* Activity *
Repeat the lines of the data exactly, from the first one through the one that contains "in a type. -/".

=== Extracted material ===

-- ==== Sys2Proof/Machine/Scalar.lean ====
section
/-!
DEFINITION. Scalar arithmetic: the classes si, sii and slu (R200 to R205).
-/

namespace Sys2Proof.Machine

/-- The format of a scalar type. -/
def styFmt : STy → Fmt
  | .i64 => .i64
  | .n64 => .n64
  | .b64 => .b64

/-- A dword from a pattern. -/
def dw (n : Nat) : Dword := BitVec.ofNat 64 n

/-- add, sub, mul: typed exact and saturated, or modulo 2^64 (R52 to R54, R202). -/
def siArith (ty : STy) (op : Int → Int → Int) (x y : Nat) : Nat :=
  match ty with
  | .b64 => Fmt.b64.wrap (op x y)
  | ty => (styFmt ty).typed2 op x y

/-- mulh: bits [127:64] of the exact product (R202). -/
def siMulhi (ty : STy) (x y : Nat) : Nat :=
  match ty with
  | .b64 => x * y / 2 ^ 64
  | ty =>
    match (styFmt ty).int? x, (styFmt ty).int? y with
    | some a, some b => (styFmt ty).wrap (a * b / 2 ^ 64)
    | _, _ => (styFmt ty).absentCode

/-- div and rem (R53, R54). -/
def siQuot (ty : STy) (x y : Nat) : Nat :=
  match ty with
  | .b64 => if y = 0 then 2 ^ 64 - 1 else x / y
  | ty => (styFmt ty).typed2 (typedDiv (styFmt ty)) x y
def siRemain (ty : STy) (x y : Nat) : Nat :=
  match ty with
  | .b64 => if y = 0 then x else x % y
  | ty => (styFmt ty).typed2 typedRem x y

/-- min and max (R202): the b64 form compares patterns. -/
def siMinMax (ty : STy) (isMax : Bool) (x y : Nat) : Nat :=
  siArith ty (fun a b => if isMax then max a b else min a b) x y

/-- A binary scalar operation on the values of sA and sB in a type. -/
def State.si2 (s : State) (e : Env) (ty : STy) (d a b : Reg) (op : Nat → Nat → Nat) : State :=
  (s.setS e d (dw (op (e.s (styFmt ty) a).toNat (e.s (styFmt ty) b).toNat))).advance e

/-- A binary bit operation. -/
def State.sb2 (s : State) (e : Env) (d a b : Reg) (op : Dword → Dword → Dword) : State :=
  (s.setS e d (op (e.sb a) (e.sb b))).advance e

/-- A unary bit operation with an immediate folded in. -/
def State.sb1 (s : State) (e : Env) (d a : Reg) (op : Dword → Dword) : State := (s.setS e d (op (e.sb a))).advance e

def execSiAdd (ty : STy) (d a b : Reg) (s : State) : Out :=
  s.issue (.siAdd ty d a b) fun e s => s.si2 e ty d a b (siArith ty (· + ·))
def execSiSub (ty : STy) (d a b : Reg) (s : State) : Out :=
  s.issue (.siSub ty d a b) fun e s => s.si2 e ty d a b (siArith ty (· - ·))
def execSiMul (ty : STy) (d a b : Reg) (s : State) : Out :=
  s.issue (.siMul ty d a b) fun e s => s.si2 e ty d a b (siArith ty (· * ·))
def execSiMulh (ty : STy) (d a b : Reg) (s : State) : Out :=
  s.issue (.siMulh ty d a b) fun e s => s.si2 e ty d a b (siMulhi ty)
def execSiDiv (ty : STy) (d a b : Reg) (s : State) : Out :=
  s.issue (.siDiv ty d a b) fun e s => s.si2 e ty d a b (siQuot ty)
def execSiRem (ty : STy) (d a b : Reg) (s : State) : Out :=
  s.issue (.siRem ty d a b) fun e s => s.si2 e ty d a b (siRemain ty)
def execSiMin (ty : STy) (d a b : Reg) (s : State) : Out :=
  s.issue (.siMin ty d a b) fun e s => s.si2 e ty d a b (siMinMax ty false)
def execSiMax (ty : STy) (d a b : Reg) (s : State) : Out :=
  s.issue (.siMax ty d a b) fun e s => s.si2 e ty d a b (siMinMax ty true)
def execSiMov (d a : Reg) (s : State) : Out := s.issue (.siMov d a) fun e s => s.sb1 e d a id

/-- A comparison under a scalar type (R58, R202). -/
def siCompare (c : ICond) (ty : STy) (x y : Nat) : Trit :=
  match ty with
  | .b64 => cmpNat c x y
  | ty => cmpInt c ((styFmt ty).int? x) ((styFmt ty).int? y)

/-- si.cmp: the trit goes to qD of every lane of F (R203). -/
def execSiCmp (c : Cond) (ty : STy) (d a b : Reg) (s : State) : Out :=
  s.issue (.siCmp c ty d a b) fun e s =>
    (s.putQ e d.toNat fun _ => siCompare (condOf c) ty (e.s (styFmt ty) a).toNat (e.s (styFmt ty) b).toNat).advance e

def execSiAnd (d a b : Reg) (s : State) : Out := s.issue (.siAnd d a b) fun e s => s.sb2 e d a b (· &&& ·)
def execSiOr (d a b : Reg) (s : State) : Out := s.issue (.siOr d a b) fun e s => s.sb2 e d a b (· ||| ·)
def execSiXor (d a b : Reg) (s : State) : Out := s.issue (.siXor d a b) fun e s => s.sb2 e d a b (· ^^^ ·)
def execSiShl (d a b : Reg) (s : State) : Out :=
  s.issue (.siShl d a b) fun e s => s.sb2 e d a b fun x y => x <<< (y.toNat % 64)
def execSiShr (d a b : Reg) (s : State) : Out :=
  s.issue (.siShr d a b) fun e s => s.sb2 e d a b fun x y => x >>> (y.toNat % 64)
def execSiSra (d a b : Reg) (s : State) : Out :=
  s.issue (.siSra d a b) fun e s => s.sb2 e d a b fun x y => x.sshiftRight (y.toNat % 64)

/-! sii (R204). -/

def imm64 {n : Nat} (imm : BitVec n) : Dword := imm.signExtend 64

def execSiiAddi (d a : Reg) (imm : BitVec 10) (s : State) : Out :=
  s.issue (.siiAddi d a imm) fun e s => s.sb1 e d a (· + imm64 imm)
def execSiiAndi (d a : Reg) (imm : BitVec 10) (s : State) : Out :=
  s.issue (.siiAndi d a imm) fun e s => s.sb1 e d a (· &&& imm64 imm)
def execSiiOri (d a : Reg) (imm : BitVec 10) (s : State) : Out :=
  s.issue (.siiOri d a imm) fun e s => s.sb1 e d a (· ||| imm64 imm)
def execSiiXori (d a : Reg) (imm : BitVec 10) (s : State) : Out :=
  s.issue (.siiXori d a imm) fun e s => s.sb1 e d a (· ^^^ imm64 imm)
def execSiiShli (d a : Reg) (imm : BitVec 10) (s : State) : Out :=
  s.issue (.siiShli d a imm) fun e s => s.sb1 e d a (· <<< imm.toNat)
def execSiiShri (d a : Reg) (imm : BitVec 10) (s : State) : Out :=
  s.issue (.siiShri d a imm) fun e s => s.sb1 e d a (· >>> imm.toNat)

/-- sii.cmpi (R204): i64 with a signed IMM6, or n64 with an unsigned one. -/
def execSiiCmpi (c : ICond) (uns : Bool) (d a : Reg) (imm : BitVec 6) (s : State) : Out :=
  s.issue (.siiCmpi c uns d a imm) fun e s =>
    let t := if uns then cmpInt c (Fmt.n64.int? (e.s .n64 a).toNat) (some imm.toNat)
      else cmpInt c (Fmt.i64.int? (e.s .i64 a).toNat) (some imm.toInt)
    (s.putQ e d.toNat fun _ => t).advance e

def execSiiMovi (d : Reg) (imm : BitVec 10) (s : State) : Out :=
  s.issue (.siiMovi d imm) fun e s => (s.setS e d (imm64 imm)).advance e

/-- slu.hi and slu.pc (R205). -/
def execSluHi (d : Reg) (imm : BitVec 19) (s : State) : Out :=
  s.issue (.sluHi d imm) fun e s => (s.setS e d (imm64 imm <<< 13)).advance e
def execSluPc (d : Reg) (imm : BitVec 19) (s : State) : Out :=
  s.issue (.sluPc d imm) fun e s => (s.setS e d (e.pc + (imm64 imm <<< 2))).advance e

end Sys2Proof.Machine
end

===

* Worked solution *
-- ==== Sys2Proof/Machine/Scalar.lean ====
section
/-!
DEFINITION. Scalar arithmetic: the classes si, sii and slu (R200 to R205).
-/

namespace Sys2Proof.Machine

/-- The format of a scalar type. -/
def styFmt : STy → Fmt
  | .i64 => .i64
  | .n64 => .n64
  | .b64 => .b64

/-- A dword from a pattern. -/
def dw (n : Nat) : Dword := BitVec.ofNat 64 n

/-- add, sub, mul: typed exact and saturated, or modulo 2^64 (R52 to R54, R202). -/
def siArith (ty : STy) (op : Int → Int → Int) (x y : Nat) : Nat :=
  match ty with
  | .b64 => Fmt.b64.wrap (op x y)
  | ty => (styFmt ty).typed2 op x y

/-- mulh: bits [127:64] of the exact product (R202). -/
def siMulhi (ty : STy) (x y : Nat) : Nat :=
  match ty with
  | .b64 => x * y / 2 ^ 64
  | ty =>
    match (styFmt ty).int? x, (styFmt ty).int? y with
    | some a, some b => (styFmt ty).wrap (a * b / 2 ^ 64)
    | _, _ => (styFmt ty).absentCode

/-- div and rem (R53, R54). -/
def siQuot (ty : STy) (x y : Nat) : Nat :=
  match ty with
  | .b64 => if y = 0 then 2 ^ 64 - 1 else x / y
  | ty => (styFmt ty).typed2 (typedDiv (styFmt ty)) x y
def siRemain (ty : STy) (x y : Nat) : Nat :=
  match ty with
  | .b64 => if y = 0 then x else x % y
  | ty => (styFmt ty).typed2 typedRem x y

/-- min and max (R202): the b64 form compares patterns. -/
def siMinMax (ty : STy) (isMax : Bool) (x y : Nat) : Nat :=
  siArith ty (fun a b => if isMax then max a b else min a b) x y

/-- A binary scalar operation on the values of sA and sB in a type. -/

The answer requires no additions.